Mobile & microservices prefer:

  • JWT
  • OAuth2
  • Stateless auth

When Should You Use Form Login?

Use Case Suitable?
Admin panels Yes
Banking portals Yes
Microservices No
Mobile apps No
REST APIs No

Interview Questions & Answers

Q1. Why form login is stateful?

Because authentication state is stored on server using HTTP session.


Q2. Where is Authentication object stored?

Inside:

HttpSession → SecurityContext → Authentication

Q3. Why JWT is more scalable than sessions?

Because JWT:

  • No server memory
  • No DB lookup
  • Stateless

Q4. What happens if session expires?

User must re-authenticate.


Q5. Why CSRF is enabled by default?

Because form login uses cookies → vulnerable.

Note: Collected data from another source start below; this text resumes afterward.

-- ==== Sys2Proof/Certificates/Slice0/Obligations.lean ====
section
/-!
DEFINITION. The statements for the provers. Each docstring names the rule of spec/ it formalises; a clause that rests on a
choice of the model names the entry of notes/assumptions/ that declares it.
-/

open Sys2Proof Sys2Proof.Machine

/-! ## Encoding and decoding -/

/-- The five words of the opcode map (30_encoding.md R75) decode to their commands. -/
def Obligations.DecodesTheFiveCommandWords : Prop :=
  decodeWord 0x00000001 = .ok .snegQ7 ∧ decodeWord 0x00000002 = .ok .pnegB4 ∧ decodeWord 0x00000003 = .ok .psatB4 ∧
    decodeWord 0x00000004 = .ok .pnegsB4 ∧ decodeWord 0x00000005 = .ok .negv

/-- A word decodes to a command exactly if it is that command's word, on all 32 bits (30_encoding.md R75), and so do the
bytes of the register port's lanes (20_memory.md R55), whatever follows them. -/
def Obligations.DecodeAndEncodeAgree : Prop :=
  (∀ (w : Word) (i : Instr), decodeWord w = .ok i ↔ w = encode i) ∧
    ∀ (bs rest : List Byte) (i : Instr), decodeBytes bs = .ok (i, rest) ↔ bs = encodeBytes i ++ rest

/-- An accepted CMD write of a word with a reserved bit set or a reserved opcode records `ILLEGAL_CMD` (code 1, if no error
is recorded yet) and does nothing else, whatever `HAS_PACKED` is (60_exceptions.md R154, 30_encoding.md R72, R76). -/
def Obligations.WordsOutsideTheMapAreIllegal : Prop :=
  ∀ (s : State) (v : Word), s.busy = false →
    (v.toNat / 256 ≠ 0 ∨ v.toNat % 256 = 0 ∨ 6 ≤ v.toNat % 256) →
    hostAction (.regWrite 0x00 4 v) s =
      .next { s with err := true, errCode := if s.err then s.errCode else 1 }

/-- Decode is total: every word written to an idle block runs exactly one command or is illegal (30_encoding.md R74). -/
def Obligations.EveryWordRunsOneCommandOrRaises : Prop :=
  ∀ (s : State) (v : Word), s.busy = false →
    (∃ i, v = encode i ∧ hostAction (.regWrite 0x00 4 v) s = exec i s) ∨
      ((∀ i, v ≠ encode i) ∧
        hostAction (.regWrite 0x00 4 v) s = .next { s with err := true, errCode := if s.err then s.errCode else 1 })

/-! ## A step runs the decoded command -/

/-- A host's turn whose first transaction is a CMD write of a command's word to an idle block is that command's meaning, in
the state from which the turn and the transaction have been taken; and so is a step with no turn laid down (logs 11, 12). -/
def Obligations.StepRunsTheDecodedCommand : Prop :=
  ∀ (s : State) (v : Word) (i : Instr) (rest : List HostAction),
    s.busy = false → s.host = .regWrite 0x00 4 v :: rest → decodeWord v = .ok i →
    (∀ ts, s.turns = .host :: ts → step s = exec i { s with host := rest, turns := ts }) ∧
      (s.turns = [] → step s = exec i { s with host := rest })

/-- A host's turn is `hostAction` of its first transaction, whatever that is (a read, a write, legal or not, a memory access,
a round of `poll`), in the state from which the turn and the transaction have been taken; with no turn laid down and no enabled
sequencer step it is the same, and a host's turn with no transaction waiting only passes (60_exceptions.md R167: "taken one at
a time"; the queue and the turns are the model's, logs 11, 12, 17). -/
def Obligations.HostTurnDoesTheFirstTransaction : Prop :=
  ∀ s : State,
    (∀ (a : HostAction) (rest : List HostAction), s.host = a :: rest →
      (∀ ts, s.turns = .host :: ts → step s = hostAction a { s with host := rest, turns := ts }) ∧
        (s.turns = [] → sequencerStep s = none → step s = hostAction a { s with host := rest })) ∧
    (s.host = [] → ∀ ts, s.turns = .host :: ts → step s = .next { s with turns := ts })

/-- The state that places a command's word runs exactly that command next, on the state it was placed in, not busy
(logs 11, 16: the placing is the model's). -/
def Obligations.PlacedCommandRunsNext : Prop :=
  ∀ (s : State) (i : Instr), step (s.withFetchWord 32 (encode i).toNat) = exec i { s with busy := false }

/-- With no turn laid down an enabled sequencer step is taken at once, before any host transaction (log 12, the model's form
of the weak fairness of 42_block_kernel.md R138). -/
def Obligations.EnabledSequencerStepComesFirst : Prop :=
  ∀ (s t : State), s.turns = [] → sequencerStep s = some t → step s = .next t

/-! ## The arithmetic -/

/-- `satneg8` is saturated negation of the integer reading (40_scalar_q7.md R100). -/
def Obligations.SatnegIsSaturatedNegation : Prop :=
  ∀ b : Byte, (satneg8 b).toInt = if -b.toInt > 127 then 127 else -b.toInt

/-- The integer laws of `satneg8`, (a) to (f) (40_scalar_q7.md R102). -/
def Obligations.SatnegIntegerLaws : Prop :=
  (satneg8 0x80 = 0x7F ∧ ∀ b : Byte, b ≠ 0x80 → (satneg8 b).toInt = -b.toInt) ∧
    (∀ b : Byte, satneg8 b ≠ 0x80 ∧ -127 ≤ (satneg8 b).toInt ∧ (satneg8 b).toInt ≤ 127) ∧
    (∀ b : Byte, satneg8 b = b ↔ b = 0x00) ∧
    ((∀ b : Byte, b ≠ 0x80 → satneg8 (satneg8 b) = b) ∧ satneg8 (satneg8 0x80) = 0x81) ∧
    ((∀ b c : Byte, b ≠ 0x80 → c ≠ 0x80 → satneg8 b = satneg8 c → b = c) ∧ satneg8 0x81 = 0x7F) ∧
    ∀ b : Byte, 0x00 - b = ~~~b + 1

/-- The lane fix after the raw negation is the saturating negation; raw negation is a bijection, and gives 0x80 for 0x80
alone (41_packed_4wide.md R112). -/
def Obligations.LaneFixAfterRawNegateIsSatneg : Prop :=
  (∀ b : Byte, lanefix8 (rawneg8 b) = satneg8 b) ∧ Function.Bijective rawneg8 ∧
    ∀ b : Byte, rawneg8 b = 0x80 ↔ b = 0x80

/-- The three packed functions act on each lane on its own, by negation modulo 2^8, by the fix of 0x80 to 0x7F, and by
`satneg8`; and the third is the second after the first (41_packed_4wide.md R113, R114, R115). -/
def Obligations.PackedFunctionsActByLane : Prop :=
  ∀ (w : Word) (i : Nat), i < 4 →
    lane (pneg4 w) i = 0x00 - lane w i ∧
      lane (psat4 w) i = (if lane w i = 0x80 then 0x7F else lane w i) ∧
      lane (pnegs4 w) i = satneg8 (lane w i) ∧ pnegs4 w = psat4 (pneg4 w)

/-- A lane of a packed result depends on that lane of the operand alone, and by the same function in every lane
(41_packed_4wide.md R119). -/
def Obligations.PackedLanesAreIndependent : Prop :=
  ∀ (f : Word → Word), f = pneg4 ∨ f = psat4 ∨ f = pnegs4 →
    ∀ (w w' : Word) (i k : Nat), i < 4 → k < 4 → lane w i = lane w' k → lane (f w) i = lane (f w') k

/-! ## The direct commands -/

/-- `SNEG.Q7`, word 1: accepted, it writes `RES` with the sign-extended saturated negation of `OPA[7:0]` and changes nothing
else, whatever `HAS_PACKED` is; while busy it is refused with `Error(BUSY)` (40_scalar_q7.md R103). -/
def Obligations.SnegQ7Result : Prop :=
  encode .snegQ7 = 0x00000001 ∧
    ∀ s : State,
      (s.busy = false → ∃ t, exec .snegQ7 s = .next t ∧ t = { s with res := t.res } ∧
        t.res = (if s.opa.extractLsb' 0 8 = 0x80 then (0x7F : Byte) else 0x00 - s.opa.extractLsb' 0 8).signExtend 32 ∧
        t.res.toInt = if -(s.opa.extractLsb' 0 8).toInt > 127 then 127 else -(s.opa.extractLsb' 0 8).toInt) ∧
      (s.busy = true → exec .snegQ7 s = .next { s with err := true, errCode := if s.err then s.errCode else 3 })

/-- `PNEG.B4`, word 2: accepted and implemented, it writes each lane of `RES` with the negation modulo 2^8 of that lane of
`OPA` and changes nothing else; without the packed unit it raises `UNIMPL_CMD`; while busy it is refused
(41_packed_4wide.md R116). -/
def Obligations.PnegB4Result : Prop :=
  encode .pnegB4 = 0x00000002 ∧
    ∀ s : State,
      (s.busy = false → s.params.hasPacked = true → ∃ t, exec .pnegB4 s = .next t ∧ t = { s with res := t.res } ∧
        ∀ i, i < 4 → lane t.res i = 0x00 - lane s.opa i) ∧
      (s.busy = false → s.params.hasPacked = false →
        exec .pnegB4 s = .next { s with err := true, errCode := if s.err then s.errCode else 2 }) ∧
      (s.busy = true → exec .pnegB4 s = .next { s with err := true, errCode := if s.err then s.errCode else 3 })

/-- `PSAT.B4`, word 3: accepted and implemented, it copies each lane of `OPA` to `RES`, but 0x7F for 0x80, and changes
nothing else; applied twice it gives the same as once; without the packed unit it raises `UNIMPL_CMD`; while busy it is
refused (41_packed_4wide.md R117). -/
def Obligations.PsatB4Result : Prop :=
  encode .psatB4 = 0x00000003 ∧ (∀ w : Word, psat4 (psat4 w) = psat4 w) ∧
    ∀ s : State,
      (s.busy = false → s.params.hasPacked = true → ∃ t, exec .psatB4 s = .next t ∧ t = { s with res := t.res } ∧
        ∀ i, i < 4 → lane t.res i = if lane s.opa i = 0x80 then 0x7F else lane s.opa i) ∧
      (s.busy = false → s.params.hasPacked = false →
        exec .psatB4 s = .next { s with err := true, errCode := if s.err then s.errCode else 2 }) ∧
      (s.busy = true → exec .psatB4 s = .next { s with err := true, errCode := if s.err then s.errCode else 3 })

/-- `PNEGS.B4`, word 4: accepted and implemented, it writes each lane of `RES` with the saturated negation of that lane of
`OPA`, no lane of which is 0x80 and which is `psat4` of `pneg4` of `OPA`, and changes nothing else; without the packed unit
it raises `UNIMPL_CMD`; while busy it is refused (41_packed_4wide.md R118). -/
def Obligations.PnegsB4Result : Prop :=
  encode .pnegsB4 = 0x00000004 ∧
    ∀ s : State,
      (s.busy = false → s.params.hasPacked = true → ∃ t, exec .pnegsB4 s = .next t ∧ t = { s with res := t.res } ∧
        ∀ i, i < 4 →
          (lane t.res i).toInt = (if -(lane s.opa i).toInt > 127 then 127 else -(lane s.opa i).toInt) ∧
            lane t.res i ≠ 0x80 ∧ lane t.res i = lane (psat4 (pneg4 s.opa)) i) ∧
      (s.busy = false → s.params.hasPacked = false →
        exec .pnegsB4 s = .next { s with err := true, errCode := if s.err then s.errCode else 2 }) ∧
      (s.busy = true → exec .pnegsB4 s = .next { s with err := true, errCode := if s.err then s.errCode else 3 })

Q6. Difference between Authentication & Authorization?

Authentication Authorization
Who are you? What can you access?
Login Permission
Username/Password Roles

Final Thoughts

Form Login Authentication is:

  • Simple
  • Powerful
  • Secure (if used correctly)

But it is not designed for modern distributed systems.

Use it for:

  • Traditional web apps
  • Admin dashboards
  • Server-rendered UIs

Avoid it for:

  • Mobile apps
  • Microservices
  • Public APIs

Form login is perfect for human users,
JWT is perfect for machine-to-machine systems.

Understanding this difference is the key to mastering Spring Security.